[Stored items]
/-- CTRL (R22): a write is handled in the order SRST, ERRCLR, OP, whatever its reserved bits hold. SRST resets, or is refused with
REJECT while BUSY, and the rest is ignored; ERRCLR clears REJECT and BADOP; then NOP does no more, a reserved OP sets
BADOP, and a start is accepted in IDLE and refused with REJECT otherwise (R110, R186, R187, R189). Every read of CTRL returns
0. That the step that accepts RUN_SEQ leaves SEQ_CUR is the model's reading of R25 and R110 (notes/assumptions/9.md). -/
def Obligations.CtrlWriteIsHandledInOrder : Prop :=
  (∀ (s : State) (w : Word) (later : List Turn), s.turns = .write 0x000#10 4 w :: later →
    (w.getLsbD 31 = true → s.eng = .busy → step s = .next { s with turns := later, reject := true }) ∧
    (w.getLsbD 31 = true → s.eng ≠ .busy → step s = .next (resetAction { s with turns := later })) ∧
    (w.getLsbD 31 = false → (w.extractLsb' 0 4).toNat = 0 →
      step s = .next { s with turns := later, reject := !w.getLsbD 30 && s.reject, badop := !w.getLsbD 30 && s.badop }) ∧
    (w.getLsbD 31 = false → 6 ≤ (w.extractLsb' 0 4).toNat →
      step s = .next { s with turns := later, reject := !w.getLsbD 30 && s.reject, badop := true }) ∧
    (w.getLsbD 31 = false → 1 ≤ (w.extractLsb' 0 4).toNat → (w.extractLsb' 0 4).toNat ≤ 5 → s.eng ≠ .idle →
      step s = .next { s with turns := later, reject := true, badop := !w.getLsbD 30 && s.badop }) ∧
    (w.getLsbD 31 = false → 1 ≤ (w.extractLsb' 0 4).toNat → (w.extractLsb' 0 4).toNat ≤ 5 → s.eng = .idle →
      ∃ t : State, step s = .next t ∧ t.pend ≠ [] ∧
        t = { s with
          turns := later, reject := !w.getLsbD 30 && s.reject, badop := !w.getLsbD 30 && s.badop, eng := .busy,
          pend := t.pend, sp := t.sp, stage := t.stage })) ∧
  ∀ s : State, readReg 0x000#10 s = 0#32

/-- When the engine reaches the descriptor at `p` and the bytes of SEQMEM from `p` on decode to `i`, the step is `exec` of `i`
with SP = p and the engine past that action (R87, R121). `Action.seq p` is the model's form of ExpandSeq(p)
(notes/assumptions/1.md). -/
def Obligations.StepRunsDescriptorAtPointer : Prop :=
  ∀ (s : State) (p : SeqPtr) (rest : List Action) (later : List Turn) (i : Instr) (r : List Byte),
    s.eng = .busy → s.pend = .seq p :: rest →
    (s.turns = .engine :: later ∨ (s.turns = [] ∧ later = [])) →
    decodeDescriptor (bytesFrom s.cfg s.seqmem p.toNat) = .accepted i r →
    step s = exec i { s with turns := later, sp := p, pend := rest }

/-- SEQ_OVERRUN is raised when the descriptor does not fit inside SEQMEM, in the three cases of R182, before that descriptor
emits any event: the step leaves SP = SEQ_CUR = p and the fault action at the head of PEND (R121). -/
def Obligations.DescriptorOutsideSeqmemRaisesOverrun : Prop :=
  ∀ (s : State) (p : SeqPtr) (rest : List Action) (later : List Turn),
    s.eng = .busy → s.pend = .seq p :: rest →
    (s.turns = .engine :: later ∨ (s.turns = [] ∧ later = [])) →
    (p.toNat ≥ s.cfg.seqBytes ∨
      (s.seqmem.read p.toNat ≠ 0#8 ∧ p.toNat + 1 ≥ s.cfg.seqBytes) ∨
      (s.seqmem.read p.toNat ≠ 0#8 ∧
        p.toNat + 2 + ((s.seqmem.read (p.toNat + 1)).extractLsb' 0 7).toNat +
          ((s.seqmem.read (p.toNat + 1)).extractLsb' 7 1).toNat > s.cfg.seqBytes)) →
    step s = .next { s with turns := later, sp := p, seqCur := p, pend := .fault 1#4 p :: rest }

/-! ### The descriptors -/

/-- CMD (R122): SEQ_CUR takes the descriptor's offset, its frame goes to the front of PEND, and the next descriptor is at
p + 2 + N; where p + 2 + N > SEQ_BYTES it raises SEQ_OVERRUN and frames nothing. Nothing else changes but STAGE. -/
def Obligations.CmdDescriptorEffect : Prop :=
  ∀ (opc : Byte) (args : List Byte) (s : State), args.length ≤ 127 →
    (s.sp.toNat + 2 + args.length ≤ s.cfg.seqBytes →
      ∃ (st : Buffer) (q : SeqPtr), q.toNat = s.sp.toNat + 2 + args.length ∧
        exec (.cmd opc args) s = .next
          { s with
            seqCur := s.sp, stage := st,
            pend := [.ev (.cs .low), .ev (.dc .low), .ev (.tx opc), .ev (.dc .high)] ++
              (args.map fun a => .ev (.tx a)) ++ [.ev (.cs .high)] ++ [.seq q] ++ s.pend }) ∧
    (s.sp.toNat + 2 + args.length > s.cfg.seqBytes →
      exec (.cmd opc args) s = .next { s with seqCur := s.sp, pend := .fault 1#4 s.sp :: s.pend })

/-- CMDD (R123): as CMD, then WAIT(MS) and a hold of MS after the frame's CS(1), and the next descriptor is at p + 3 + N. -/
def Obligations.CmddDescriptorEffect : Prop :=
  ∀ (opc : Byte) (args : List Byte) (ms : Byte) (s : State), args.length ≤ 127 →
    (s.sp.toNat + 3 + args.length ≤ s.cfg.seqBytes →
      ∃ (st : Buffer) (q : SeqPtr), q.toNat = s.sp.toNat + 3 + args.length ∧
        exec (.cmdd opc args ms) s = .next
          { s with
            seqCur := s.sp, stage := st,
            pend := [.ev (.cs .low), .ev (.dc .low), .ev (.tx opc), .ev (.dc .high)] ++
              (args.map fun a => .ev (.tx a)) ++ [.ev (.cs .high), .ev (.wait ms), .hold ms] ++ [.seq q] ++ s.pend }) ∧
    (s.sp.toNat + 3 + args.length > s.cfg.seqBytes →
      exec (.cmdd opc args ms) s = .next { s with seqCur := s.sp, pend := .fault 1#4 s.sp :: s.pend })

---

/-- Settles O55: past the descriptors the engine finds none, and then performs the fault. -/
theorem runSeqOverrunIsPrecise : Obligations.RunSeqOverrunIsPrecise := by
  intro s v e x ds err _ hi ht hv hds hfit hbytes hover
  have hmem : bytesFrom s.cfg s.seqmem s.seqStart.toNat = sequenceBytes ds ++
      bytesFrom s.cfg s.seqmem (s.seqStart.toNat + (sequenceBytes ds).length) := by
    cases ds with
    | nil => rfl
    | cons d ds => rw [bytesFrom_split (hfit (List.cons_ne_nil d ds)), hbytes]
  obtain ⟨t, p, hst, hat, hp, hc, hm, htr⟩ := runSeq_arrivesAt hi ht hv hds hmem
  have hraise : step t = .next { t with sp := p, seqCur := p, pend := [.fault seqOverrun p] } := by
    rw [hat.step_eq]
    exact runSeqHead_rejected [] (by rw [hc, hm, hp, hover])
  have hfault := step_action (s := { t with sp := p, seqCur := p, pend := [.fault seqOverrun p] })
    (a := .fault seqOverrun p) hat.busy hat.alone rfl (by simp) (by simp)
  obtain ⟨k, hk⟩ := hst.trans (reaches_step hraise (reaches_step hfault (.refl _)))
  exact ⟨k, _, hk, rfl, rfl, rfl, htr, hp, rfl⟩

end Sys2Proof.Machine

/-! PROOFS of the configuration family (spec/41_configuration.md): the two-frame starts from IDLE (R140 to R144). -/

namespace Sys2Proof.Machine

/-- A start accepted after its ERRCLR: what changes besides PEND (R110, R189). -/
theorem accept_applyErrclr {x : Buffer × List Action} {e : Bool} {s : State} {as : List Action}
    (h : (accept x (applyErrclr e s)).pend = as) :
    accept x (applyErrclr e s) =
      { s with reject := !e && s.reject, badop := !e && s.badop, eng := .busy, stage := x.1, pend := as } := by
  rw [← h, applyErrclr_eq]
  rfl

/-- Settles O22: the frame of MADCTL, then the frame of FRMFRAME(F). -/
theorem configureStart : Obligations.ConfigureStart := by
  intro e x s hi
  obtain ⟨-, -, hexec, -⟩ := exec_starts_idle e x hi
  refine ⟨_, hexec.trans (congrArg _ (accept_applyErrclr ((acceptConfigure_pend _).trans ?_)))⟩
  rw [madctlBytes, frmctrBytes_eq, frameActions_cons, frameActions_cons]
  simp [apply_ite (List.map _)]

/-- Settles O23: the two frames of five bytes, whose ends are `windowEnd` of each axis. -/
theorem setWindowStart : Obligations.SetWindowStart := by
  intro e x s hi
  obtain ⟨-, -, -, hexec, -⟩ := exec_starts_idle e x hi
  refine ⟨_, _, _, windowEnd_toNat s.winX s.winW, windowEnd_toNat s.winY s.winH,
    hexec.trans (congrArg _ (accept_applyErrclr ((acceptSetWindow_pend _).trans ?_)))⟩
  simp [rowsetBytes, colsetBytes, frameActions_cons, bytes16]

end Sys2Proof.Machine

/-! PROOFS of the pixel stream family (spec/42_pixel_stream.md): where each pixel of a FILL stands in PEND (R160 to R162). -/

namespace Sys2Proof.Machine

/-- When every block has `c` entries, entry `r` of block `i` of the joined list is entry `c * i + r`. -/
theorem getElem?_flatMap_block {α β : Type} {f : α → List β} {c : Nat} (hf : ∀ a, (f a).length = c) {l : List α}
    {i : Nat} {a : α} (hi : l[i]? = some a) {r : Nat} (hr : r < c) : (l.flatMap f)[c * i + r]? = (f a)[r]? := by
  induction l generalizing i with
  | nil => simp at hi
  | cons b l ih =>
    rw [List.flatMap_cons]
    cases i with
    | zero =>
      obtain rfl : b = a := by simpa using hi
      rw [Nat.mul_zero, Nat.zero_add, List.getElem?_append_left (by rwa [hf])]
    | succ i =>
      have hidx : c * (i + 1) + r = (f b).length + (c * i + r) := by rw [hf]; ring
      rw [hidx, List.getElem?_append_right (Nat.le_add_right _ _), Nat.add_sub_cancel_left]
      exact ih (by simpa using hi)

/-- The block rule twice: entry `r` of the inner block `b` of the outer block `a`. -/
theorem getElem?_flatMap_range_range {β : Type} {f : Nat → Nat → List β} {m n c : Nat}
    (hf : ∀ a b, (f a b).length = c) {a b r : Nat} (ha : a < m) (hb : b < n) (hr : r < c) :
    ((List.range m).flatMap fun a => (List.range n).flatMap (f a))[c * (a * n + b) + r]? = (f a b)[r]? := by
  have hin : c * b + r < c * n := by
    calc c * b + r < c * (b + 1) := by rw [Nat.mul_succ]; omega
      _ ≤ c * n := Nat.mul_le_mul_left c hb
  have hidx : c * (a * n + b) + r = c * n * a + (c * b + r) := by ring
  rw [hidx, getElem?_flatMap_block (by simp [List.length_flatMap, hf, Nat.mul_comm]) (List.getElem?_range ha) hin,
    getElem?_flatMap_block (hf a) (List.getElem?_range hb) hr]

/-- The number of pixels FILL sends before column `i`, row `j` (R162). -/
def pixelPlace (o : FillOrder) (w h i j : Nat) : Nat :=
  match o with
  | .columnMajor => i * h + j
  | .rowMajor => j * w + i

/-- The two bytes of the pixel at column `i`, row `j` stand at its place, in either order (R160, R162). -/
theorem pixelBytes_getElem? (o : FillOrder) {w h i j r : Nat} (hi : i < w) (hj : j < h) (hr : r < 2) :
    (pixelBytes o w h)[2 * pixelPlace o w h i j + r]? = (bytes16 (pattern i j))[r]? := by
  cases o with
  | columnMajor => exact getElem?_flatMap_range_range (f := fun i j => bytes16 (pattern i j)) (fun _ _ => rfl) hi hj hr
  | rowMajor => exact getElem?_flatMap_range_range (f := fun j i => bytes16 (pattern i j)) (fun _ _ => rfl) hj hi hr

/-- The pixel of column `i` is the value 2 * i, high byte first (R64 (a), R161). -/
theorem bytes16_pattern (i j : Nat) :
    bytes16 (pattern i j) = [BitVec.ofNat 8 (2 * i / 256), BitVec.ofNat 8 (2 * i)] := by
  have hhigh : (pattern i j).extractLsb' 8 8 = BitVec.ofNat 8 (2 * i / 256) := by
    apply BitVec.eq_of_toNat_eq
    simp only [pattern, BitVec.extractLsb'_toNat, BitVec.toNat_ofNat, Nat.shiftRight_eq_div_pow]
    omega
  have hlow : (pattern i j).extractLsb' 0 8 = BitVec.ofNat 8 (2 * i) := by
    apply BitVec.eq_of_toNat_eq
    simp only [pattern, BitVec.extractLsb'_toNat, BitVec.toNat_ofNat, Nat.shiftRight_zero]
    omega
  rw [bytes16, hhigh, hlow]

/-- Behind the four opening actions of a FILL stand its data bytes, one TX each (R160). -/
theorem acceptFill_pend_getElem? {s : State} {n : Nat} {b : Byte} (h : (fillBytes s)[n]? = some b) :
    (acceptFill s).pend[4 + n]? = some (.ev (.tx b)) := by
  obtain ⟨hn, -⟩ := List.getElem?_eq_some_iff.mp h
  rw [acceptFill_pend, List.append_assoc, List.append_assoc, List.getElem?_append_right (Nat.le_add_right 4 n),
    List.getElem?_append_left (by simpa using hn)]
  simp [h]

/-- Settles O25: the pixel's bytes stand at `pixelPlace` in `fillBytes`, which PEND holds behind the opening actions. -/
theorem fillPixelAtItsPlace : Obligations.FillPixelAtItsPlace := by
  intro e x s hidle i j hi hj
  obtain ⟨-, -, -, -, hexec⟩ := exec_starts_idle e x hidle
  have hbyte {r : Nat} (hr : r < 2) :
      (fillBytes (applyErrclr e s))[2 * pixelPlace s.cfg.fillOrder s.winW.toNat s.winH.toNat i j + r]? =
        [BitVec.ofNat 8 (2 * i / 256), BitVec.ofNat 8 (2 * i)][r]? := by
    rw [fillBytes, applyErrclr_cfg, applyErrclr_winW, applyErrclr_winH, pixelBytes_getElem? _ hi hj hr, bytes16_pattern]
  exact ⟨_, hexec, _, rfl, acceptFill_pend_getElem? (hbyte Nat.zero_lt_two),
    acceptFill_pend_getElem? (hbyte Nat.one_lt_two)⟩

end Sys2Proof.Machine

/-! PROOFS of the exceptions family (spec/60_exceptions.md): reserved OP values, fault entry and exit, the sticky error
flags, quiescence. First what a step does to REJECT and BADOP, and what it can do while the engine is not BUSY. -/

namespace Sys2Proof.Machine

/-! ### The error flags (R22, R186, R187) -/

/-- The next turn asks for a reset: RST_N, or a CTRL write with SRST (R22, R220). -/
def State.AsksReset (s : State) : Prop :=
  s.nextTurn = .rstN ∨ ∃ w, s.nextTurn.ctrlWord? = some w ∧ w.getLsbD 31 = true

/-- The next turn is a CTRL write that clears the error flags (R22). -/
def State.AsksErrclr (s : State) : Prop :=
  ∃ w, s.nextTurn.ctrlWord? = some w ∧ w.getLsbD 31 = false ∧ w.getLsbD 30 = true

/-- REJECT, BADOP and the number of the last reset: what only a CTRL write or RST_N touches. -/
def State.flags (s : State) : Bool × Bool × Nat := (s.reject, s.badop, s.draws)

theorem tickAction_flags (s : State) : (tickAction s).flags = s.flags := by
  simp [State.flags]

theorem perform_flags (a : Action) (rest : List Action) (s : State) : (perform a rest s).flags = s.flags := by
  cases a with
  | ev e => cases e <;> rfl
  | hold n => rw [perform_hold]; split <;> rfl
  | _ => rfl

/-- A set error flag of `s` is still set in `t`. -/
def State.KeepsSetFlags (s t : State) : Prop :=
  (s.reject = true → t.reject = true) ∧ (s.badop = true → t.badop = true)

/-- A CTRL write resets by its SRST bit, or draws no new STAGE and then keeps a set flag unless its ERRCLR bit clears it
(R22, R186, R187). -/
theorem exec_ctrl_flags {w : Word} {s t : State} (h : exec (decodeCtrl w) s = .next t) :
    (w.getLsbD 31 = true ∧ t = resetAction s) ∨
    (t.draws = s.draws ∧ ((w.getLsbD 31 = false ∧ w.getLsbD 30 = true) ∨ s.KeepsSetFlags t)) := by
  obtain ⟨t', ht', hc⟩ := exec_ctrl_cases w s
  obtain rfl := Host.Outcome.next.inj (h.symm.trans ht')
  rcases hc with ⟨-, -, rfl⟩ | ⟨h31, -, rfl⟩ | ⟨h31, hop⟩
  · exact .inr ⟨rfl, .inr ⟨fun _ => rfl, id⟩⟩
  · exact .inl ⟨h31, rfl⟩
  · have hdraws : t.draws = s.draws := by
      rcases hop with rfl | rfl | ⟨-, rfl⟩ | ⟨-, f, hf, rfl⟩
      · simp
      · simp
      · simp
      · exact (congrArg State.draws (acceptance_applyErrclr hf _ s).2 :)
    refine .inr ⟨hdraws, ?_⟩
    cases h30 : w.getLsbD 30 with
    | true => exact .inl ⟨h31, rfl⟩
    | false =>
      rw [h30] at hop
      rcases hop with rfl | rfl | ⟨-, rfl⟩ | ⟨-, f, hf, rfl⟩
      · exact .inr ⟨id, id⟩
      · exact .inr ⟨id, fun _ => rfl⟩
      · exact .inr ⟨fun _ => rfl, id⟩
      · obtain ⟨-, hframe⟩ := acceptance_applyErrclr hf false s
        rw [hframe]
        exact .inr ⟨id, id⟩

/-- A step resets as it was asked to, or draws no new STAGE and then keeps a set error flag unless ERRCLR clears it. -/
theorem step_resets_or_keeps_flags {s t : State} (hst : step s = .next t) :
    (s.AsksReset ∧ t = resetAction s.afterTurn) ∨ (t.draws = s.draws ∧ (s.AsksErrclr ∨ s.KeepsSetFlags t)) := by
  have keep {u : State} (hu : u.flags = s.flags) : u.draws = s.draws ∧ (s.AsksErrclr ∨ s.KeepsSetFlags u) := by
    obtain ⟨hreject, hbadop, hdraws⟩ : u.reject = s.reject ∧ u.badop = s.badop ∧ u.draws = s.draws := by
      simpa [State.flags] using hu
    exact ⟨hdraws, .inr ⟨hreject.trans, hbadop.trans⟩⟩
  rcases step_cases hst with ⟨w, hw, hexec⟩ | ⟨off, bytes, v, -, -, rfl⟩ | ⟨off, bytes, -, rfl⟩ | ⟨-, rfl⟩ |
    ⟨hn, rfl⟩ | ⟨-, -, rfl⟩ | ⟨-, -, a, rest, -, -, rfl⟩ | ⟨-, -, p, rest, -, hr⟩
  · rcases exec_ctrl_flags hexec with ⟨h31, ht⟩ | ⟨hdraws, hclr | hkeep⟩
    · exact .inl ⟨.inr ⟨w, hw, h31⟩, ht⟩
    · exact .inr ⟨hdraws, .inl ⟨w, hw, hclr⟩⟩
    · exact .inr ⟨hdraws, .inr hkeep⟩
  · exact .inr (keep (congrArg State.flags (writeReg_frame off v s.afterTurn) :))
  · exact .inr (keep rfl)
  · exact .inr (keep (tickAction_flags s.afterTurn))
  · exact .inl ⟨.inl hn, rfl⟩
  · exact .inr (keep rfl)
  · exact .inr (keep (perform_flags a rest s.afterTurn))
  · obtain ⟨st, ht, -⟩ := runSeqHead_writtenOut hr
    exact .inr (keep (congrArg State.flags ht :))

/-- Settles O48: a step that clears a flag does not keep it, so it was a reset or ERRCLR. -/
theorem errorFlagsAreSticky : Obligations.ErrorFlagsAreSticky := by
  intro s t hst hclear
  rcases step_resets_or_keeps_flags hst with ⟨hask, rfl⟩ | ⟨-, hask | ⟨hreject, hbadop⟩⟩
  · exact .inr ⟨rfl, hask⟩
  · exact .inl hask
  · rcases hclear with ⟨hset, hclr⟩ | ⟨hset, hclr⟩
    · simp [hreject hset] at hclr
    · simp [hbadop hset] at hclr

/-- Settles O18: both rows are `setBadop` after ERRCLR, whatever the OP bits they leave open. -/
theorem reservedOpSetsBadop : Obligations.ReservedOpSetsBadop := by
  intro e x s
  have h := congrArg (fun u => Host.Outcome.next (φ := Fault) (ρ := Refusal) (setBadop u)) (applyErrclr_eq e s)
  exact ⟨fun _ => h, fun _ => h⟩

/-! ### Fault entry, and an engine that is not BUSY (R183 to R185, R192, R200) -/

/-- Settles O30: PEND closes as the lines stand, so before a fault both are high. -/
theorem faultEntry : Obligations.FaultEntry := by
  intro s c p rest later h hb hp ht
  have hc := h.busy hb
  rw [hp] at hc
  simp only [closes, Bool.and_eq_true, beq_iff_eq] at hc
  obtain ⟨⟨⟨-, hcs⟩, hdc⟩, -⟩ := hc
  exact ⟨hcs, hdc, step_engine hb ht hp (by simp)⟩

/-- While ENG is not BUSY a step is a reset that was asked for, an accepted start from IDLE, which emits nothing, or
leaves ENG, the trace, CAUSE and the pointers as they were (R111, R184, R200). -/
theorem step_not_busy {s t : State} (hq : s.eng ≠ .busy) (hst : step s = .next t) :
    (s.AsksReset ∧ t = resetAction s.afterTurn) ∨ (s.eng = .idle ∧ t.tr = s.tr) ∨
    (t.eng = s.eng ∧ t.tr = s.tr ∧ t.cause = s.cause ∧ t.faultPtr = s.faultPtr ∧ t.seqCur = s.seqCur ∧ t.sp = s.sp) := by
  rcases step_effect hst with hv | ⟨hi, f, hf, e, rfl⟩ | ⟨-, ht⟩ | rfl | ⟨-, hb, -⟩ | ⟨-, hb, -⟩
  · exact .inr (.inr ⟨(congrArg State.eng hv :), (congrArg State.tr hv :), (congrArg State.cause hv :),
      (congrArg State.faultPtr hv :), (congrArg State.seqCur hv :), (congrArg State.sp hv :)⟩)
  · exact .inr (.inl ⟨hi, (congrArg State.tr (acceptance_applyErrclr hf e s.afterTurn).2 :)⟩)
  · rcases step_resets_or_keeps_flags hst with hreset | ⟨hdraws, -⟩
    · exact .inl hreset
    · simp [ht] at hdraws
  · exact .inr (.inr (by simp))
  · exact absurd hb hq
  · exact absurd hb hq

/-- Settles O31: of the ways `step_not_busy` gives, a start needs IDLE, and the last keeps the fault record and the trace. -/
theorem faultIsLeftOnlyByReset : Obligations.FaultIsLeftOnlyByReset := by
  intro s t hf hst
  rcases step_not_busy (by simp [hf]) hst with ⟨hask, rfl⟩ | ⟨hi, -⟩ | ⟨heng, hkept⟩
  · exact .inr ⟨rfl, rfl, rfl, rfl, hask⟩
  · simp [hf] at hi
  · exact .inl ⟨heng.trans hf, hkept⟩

==

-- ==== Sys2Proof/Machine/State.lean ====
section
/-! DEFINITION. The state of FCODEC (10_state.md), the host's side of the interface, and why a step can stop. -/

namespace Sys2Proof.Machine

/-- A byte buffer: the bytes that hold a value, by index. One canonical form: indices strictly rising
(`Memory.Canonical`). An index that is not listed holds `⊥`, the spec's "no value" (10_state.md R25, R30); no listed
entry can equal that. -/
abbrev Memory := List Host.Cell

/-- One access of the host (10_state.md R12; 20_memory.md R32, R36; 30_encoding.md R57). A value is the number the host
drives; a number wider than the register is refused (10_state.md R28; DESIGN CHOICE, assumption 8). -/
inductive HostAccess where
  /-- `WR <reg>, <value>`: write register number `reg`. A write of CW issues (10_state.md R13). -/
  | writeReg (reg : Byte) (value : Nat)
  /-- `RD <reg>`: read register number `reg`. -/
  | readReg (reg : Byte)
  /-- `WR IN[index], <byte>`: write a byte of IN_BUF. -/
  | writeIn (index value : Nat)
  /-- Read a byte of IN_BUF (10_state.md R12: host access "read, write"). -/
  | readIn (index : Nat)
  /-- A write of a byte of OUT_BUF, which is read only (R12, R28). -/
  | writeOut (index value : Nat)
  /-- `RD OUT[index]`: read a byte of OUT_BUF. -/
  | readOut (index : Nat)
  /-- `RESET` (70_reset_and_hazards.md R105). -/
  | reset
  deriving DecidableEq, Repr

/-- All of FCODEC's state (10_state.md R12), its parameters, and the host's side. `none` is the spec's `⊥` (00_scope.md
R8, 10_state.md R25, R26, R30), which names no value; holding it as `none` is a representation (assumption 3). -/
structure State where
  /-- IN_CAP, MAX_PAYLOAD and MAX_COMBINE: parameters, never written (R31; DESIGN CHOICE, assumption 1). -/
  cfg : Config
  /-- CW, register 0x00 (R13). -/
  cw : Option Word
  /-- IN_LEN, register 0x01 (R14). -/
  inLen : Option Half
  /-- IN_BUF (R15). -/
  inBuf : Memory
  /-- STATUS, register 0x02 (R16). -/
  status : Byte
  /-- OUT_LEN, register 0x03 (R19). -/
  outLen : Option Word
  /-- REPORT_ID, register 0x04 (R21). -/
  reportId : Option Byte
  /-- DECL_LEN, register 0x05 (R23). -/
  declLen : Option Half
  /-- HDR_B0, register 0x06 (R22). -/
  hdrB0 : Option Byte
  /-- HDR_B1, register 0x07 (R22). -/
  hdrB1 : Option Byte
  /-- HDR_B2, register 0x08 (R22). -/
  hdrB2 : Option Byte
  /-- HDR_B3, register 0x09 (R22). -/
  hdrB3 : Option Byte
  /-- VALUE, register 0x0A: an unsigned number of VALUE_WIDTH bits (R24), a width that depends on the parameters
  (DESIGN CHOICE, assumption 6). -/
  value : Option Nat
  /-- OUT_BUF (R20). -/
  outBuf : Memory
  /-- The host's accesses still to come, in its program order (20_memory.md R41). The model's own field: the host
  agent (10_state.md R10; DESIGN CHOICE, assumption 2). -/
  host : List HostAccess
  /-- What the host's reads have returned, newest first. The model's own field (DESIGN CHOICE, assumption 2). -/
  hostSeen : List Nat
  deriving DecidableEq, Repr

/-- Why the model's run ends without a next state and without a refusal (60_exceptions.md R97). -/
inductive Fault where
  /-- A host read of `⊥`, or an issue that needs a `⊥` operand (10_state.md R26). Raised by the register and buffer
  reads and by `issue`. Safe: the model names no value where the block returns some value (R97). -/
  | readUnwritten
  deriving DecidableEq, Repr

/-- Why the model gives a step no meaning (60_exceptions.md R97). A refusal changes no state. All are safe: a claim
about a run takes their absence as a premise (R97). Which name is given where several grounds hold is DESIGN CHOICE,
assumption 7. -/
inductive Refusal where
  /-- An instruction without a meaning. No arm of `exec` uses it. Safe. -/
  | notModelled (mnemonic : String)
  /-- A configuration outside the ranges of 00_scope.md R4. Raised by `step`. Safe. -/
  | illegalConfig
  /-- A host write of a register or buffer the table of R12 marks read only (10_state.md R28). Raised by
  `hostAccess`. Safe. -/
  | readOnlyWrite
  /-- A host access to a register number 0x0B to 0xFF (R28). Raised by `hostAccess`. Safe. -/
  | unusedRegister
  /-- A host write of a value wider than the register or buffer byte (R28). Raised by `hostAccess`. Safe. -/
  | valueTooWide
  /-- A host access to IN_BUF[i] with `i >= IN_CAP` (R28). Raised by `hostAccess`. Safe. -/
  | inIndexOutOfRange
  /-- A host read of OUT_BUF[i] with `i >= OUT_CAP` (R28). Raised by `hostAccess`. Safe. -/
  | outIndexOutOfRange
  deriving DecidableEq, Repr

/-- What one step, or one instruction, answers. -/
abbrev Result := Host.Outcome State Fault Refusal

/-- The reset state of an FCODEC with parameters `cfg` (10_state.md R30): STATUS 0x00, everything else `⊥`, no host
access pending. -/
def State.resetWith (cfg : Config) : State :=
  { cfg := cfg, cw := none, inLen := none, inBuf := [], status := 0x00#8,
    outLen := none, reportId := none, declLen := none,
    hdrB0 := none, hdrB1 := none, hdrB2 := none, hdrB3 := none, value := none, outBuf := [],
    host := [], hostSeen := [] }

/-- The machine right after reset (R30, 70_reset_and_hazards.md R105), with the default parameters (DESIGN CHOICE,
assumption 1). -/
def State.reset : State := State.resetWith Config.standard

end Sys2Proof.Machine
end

Exercise brief => Count how many lines above carry the word "bits". Only the number is required.

Solution to this exercise => 3